Go through the data below and count every line that has the word "opening". Return only the count.
==== Working data ====
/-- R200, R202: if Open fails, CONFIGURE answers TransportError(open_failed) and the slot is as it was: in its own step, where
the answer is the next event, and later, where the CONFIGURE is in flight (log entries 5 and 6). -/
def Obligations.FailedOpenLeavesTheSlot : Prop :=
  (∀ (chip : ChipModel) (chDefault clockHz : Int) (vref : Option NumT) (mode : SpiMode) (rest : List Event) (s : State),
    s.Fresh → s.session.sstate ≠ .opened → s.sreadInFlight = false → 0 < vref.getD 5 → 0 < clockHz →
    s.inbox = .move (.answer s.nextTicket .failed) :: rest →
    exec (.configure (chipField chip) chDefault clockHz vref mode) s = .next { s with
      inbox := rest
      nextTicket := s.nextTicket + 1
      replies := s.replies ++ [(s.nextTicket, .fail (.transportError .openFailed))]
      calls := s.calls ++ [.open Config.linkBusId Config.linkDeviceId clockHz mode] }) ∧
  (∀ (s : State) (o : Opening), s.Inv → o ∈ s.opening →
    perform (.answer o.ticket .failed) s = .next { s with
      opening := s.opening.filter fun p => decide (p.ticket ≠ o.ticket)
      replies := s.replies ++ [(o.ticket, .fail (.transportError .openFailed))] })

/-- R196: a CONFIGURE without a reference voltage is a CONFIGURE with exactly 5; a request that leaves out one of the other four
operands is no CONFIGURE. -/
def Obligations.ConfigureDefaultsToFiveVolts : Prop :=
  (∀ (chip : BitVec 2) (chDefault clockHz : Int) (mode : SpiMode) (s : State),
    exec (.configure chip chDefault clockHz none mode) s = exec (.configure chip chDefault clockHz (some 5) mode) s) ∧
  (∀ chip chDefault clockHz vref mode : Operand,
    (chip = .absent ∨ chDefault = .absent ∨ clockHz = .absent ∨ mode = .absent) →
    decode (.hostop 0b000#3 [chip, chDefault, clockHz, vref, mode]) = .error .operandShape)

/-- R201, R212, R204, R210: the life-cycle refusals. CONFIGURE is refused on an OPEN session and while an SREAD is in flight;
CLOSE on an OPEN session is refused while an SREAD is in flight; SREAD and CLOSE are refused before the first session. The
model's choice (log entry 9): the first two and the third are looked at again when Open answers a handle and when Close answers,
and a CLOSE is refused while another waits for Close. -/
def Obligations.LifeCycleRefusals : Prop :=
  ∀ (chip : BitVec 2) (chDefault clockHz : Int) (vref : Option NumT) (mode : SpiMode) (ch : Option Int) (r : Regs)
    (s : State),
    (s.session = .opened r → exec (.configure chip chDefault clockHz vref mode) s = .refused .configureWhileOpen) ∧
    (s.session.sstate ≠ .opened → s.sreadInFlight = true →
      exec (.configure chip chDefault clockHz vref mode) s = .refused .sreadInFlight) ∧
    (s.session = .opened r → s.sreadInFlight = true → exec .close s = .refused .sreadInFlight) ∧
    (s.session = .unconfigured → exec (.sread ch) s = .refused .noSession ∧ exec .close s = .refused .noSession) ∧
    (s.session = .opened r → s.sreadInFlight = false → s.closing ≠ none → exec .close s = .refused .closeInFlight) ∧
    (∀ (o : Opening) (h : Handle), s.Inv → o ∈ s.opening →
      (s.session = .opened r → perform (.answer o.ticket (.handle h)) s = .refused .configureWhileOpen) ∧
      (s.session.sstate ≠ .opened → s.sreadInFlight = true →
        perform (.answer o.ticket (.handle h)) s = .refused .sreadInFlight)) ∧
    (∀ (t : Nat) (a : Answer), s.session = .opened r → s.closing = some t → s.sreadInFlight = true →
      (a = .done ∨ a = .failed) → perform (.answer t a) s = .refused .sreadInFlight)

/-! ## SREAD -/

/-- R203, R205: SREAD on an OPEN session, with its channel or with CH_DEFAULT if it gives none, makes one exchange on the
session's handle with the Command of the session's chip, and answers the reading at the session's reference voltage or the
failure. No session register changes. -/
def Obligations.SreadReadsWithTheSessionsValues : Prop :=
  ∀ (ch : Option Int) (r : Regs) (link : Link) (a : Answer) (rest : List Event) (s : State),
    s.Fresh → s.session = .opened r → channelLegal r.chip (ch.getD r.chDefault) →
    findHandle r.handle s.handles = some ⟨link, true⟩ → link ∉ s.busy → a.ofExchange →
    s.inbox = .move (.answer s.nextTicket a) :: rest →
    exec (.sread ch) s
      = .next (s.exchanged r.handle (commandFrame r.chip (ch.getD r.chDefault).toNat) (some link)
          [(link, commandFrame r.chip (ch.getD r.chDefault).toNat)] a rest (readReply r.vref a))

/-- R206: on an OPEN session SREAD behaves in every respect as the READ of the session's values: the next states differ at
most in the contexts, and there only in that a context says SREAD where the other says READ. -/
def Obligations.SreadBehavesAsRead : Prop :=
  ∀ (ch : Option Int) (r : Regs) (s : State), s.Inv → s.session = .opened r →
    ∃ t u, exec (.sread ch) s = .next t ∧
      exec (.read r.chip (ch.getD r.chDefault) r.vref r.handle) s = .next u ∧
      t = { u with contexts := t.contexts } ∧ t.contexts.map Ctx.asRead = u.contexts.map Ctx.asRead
====
Result - 3